*** Opening of Entries shown ***

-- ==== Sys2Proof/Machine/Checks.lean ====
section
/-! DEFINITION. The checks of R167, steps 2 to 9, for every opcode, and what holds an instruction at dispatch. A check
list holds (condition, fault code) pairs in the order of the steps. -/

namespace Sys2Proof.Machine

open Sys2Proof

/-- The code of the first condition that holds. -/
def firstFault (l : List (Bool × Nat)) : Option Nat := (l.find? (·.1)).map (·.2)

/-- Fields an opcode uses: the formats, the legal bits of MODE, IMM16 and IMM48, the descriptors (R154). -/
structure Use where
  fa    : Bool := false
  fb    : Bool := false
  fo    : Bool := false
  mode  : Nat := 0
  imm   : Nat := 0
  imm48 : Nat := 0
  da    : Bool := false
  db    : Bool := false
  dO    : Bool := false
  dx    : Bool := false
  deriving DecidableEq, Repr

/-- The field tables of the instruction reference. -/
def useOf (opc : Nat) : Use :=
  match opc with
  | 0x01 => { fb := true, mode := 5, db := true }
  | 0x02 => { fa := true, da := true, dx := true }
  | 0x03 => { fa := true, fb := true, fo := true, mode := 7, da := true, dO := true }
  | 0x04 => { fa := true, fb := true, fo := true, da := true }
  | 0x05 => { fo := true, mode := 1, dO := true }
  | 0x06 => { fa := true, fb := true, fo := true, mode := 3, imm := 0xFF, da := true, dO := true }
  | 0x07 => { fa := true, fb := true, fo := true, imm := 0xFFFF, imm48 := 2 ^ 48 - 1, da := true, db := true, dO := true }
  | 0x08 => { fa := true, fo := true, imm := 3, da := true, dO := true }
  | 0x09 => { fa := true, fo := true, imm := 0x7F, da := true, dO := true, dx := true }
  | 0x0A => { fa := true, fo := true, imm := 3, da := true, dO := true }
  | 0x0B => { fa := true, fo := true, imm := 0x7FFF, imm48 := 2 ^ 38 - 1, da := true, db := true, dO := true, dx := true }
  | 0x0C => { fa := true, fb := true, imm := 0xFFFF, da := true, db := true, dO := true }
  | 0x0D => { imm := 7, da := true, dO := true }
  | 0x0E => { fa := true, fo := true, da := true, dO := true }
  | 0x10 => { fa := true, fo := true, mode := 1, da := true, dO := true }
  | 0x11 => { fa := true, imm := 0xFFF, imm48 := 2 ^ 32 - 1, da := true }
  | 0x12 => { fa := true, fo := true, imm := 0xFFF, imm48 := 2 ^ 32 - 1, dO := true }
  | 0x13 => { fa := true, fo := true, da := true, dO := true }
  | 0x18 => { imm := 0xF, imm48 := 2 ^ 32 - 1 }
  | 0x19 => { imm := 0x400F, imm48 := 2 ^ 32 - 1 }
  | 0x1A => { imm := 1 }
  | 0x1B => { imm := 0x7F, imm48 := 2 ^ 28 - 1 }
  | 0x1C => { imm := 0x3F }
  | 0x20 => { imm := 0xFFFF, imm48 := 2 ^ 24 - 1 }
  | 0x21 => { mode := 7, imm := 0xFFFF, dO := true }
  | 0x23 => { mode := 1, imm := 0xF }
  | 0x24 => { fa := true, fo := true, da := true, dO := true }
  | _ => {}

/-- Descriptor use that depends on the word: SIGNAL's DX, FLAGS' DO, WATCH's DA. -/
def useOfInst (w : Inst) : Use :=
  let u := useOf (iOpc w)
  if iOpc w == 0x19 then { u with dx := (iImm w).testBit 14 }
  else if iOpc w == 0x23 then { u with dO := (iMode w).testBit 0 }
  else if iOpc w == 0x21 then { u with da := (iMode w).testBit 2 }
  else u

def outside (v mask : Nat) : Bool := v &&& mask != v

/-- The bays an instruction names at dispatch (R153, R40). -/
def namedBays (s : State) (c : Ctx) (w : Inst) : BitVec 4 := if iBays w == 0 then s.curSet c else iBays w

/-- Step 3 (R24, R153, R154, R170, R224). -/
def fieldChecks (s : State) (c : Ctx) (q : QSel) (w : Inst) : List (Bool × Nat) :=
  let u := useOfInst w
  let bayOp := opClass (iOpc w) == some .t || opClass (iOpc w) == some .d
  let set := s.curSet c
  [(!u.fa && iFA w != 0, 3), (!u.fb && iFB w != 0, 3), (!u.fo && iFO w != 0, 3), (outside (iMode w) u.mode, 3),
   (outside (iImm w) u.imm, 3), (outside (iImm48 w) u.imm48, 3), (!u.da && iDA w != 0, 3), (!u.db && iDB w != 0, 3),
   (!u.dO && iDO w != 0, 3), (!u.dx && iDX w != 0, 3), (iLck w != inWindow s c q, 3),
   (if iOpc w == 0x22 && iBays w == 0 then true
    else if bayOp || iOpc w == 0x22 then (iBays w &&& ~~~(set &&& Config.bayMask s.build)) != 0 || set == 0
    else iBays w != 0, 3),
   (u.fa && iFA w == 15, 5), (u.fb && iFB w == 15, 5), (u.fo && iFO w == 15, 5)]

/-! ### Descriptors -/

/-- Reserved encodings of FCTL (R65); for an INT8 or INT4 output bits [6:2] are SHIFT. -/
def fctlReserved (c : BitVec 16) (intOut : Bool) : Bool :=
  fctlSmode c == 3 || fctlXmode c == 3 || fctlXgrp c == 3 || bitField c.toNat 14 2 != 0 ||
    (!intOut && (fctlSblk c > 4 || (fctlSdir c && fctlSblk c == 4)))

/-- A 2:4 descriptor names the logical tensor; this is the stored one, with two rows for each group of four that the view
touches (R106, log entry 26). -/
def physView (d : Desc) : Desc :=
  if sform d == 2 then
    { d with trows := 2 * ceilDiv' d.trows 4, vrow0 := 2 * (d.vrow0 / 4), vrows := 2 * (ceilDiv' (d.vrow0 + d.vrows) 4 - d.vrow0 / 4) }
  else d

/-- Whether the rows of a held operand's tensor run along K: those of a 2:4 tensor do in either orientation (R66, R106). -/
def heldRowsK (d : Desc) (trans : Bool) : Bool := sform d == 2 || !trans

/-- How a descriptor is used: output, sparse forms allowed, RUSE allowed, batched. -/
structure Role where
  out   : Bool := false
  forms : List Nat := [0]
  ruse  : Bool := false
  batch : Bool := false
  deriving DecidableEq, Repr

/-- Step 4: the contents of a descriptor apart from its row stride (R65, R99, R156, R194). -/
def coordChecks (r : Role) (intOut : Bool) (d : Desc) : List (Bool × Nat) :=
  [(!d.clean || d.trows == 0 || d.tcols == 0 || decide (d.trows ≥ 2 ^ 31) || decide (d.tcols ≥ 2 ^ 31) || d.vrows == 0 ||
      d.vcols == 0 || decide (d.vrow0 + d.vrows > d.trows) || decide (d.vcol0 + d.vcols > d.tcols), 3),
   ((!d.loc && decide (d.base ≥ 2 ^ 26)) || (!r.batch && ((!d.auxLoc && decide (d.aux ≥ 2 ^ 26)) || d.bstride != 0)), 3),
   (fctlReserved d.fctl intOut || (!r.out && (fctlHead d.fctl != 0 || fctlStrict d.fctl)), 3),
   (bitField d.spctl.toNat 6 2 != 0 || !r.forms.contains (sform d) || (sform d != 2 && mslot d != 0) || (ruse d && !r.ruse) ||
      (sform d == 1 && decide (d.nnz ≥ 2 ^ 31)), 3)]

*** Close of Entries shown ***
*** Opening of Entries shown ***

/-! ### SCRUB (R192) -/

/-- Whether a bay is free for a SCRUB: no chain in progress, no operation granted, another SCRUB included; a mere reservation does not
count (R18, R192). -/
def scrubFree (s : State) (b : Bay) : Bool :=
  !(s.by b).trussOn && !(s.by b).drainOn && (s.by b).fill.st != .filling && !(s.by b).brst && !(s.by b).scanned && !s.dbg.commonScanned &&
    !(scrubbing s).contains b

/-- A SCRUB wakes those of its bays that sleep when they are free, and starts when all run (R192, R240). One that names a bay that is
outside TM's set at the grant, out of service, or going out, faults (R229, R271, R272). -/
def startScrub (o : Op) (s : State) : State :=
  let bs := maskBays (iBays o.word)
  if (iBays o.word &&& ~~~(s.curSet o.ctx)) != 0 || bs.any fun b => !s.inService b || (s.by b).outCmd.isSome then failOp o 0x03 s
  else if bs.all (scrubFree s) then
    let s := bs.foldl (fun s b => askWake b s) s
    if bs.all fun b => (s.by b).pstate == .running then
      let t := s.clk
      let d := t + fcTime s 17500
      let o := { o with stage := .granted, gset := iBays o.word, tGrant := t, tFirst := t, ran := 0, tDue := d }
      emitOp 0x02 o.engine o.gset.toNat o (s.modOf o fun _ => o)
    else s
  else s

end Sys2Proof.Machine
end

*** Close of Entries shown ***
*** Opening of Entries shown ***

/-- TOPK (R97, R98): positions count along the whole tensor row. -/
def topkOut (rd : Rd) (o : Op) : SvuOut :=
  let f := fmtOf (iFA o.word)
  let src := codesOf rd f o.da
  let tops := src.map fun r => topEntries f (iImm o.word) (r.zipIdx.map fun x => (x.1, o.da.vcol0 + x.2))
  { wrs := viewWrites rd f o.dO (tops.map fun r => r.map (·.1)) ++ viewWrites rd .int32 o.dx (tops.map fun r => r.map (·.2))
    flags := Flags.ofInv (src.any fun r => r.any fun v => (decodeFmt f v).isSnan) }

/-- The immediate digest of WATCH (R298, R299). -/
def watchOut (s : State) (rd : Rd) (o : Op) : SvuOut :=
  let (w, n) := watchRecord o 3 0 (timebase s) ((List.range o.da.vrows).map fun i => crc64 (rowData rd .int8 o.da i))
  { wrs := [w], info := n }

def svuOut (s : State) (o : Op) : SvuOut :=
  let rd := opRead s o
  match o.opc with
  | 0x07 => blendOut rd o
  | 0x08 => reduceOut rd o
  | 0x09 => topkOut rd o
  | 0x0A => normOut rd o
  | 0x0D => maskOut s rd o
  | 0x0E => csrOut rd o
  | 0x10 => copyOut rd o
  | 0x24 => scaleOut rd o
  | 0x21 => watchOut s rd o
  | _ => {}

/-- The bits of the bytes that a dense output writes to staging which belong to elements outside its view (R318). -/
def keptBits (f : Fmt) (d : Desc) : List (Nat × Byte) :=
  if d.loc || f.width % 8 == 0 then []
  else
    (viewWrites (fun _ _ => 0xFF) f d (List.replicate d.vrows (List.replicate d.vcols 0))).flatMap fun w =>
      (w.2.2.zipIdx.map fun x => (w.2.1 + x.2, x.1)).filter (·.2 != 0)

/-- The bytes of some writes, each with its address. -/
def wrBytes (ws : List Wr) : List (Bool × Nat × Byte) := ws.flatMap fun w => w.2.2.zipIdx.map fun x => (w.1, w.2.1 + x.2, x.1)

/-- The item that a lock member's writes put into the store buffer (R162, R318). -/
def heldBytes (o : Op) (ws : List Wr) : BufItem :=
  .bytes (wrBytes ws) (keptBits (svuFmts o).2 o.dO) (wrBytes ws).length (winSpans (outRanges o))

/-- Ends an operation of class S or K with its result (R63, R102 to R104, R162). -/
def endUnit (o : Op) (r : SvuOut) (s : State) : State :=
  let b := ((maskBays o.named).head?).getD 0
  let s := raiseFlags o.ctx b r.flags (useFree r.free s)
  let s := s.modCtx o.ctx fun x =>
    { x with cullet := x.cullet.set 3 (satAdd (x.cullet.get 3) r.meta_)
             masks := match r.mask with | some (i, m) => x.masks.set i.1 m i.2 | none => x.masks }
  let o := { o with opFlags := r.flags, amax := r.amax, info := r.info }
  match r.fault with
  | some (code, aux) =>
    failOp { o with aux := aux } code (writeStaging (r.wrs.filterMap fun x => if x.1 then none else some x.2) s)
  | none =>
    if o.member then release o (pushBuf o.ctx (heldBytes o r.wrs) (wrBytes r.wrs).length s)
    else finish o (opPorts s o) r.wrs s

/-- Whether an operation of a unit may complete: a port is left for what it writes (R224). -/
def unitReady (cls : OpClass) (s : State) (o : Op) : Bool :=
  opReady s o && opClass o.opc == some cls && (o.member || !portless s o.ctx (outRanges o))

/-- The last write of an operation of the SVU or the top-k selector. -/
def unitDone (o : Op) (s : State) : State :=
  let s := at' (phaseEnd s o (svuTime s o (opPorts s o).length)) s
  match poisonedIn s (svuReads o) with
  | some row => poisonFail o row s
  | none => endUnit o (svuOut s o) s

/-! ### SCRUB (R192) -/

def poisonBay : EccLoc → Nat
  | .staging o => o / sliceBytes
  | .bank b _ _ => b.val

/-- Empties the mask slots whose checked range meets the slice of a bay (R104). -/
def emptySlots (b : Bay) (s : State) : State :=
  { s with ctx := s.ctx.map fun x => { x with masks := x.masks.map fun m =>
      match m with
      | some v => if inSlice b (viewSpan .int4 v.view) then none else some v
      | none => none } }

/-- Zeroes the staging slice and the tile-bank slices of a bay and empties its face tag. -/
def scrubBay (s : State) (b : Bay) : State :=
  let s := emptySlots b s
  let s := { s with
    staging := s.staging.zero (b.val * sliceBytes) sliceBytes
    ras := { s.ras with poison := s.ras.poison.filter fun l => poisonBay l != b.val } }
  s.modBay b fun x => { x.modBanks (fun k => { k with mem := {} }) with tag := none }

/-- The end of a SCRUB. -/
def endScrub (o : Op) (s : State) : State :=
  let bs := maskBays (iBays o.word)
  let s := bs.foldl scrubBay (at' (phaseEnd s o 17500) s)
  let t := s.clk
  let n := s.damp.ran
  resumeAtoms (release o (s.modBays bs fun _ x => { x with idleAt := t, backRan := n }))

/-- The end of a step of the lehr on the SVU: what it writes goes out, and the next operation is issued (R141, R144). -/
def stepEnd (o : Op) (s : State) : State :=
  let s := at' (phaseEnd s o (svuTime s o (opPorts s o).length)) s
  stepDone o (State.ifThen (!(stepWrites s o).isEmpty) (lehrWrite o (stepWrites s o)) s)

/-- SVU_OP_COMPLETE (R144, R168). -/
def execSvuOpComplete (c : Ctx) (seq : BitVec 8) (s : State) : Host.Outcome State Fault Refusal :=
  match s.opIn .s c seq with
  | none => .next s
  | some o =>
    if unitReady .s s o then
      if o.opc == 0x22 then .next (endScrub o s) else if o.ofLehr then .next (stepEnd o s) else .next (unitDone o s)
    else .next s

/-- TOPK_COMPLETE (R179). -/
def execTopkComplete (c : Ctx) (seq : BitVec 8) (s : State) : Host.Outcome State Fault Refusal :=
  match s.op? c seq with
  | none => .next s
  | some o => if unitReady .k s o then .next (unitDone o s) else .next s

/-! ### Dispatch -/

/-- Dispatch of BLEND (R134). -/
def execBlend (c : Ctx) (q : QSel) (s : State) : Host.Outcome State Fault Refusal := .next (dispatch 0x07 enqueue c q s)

*** Close of Entries shown ***

▸ Task details:
Starting with the line above that holds "-- ==== Sys2Proof/Machine/Checks.lean" and stopping with the line that holds "that holds. -/", reproduce each line exactly, omitting all other lines.

▸ Answer to this problem:
-- ==== Sys2Proof/Machine/Checks.lean ====
section
/-! DEFINITION. The checks of R167, steps 2 to 9, for every opcode, and what holds an instruction at dispatch. A check
list holds (condition, fault code) pairs in the order of the steps. -/

namespace Sys2Proof.Machine

open Sys2Proof

/-- The code of the first condition that holds. -/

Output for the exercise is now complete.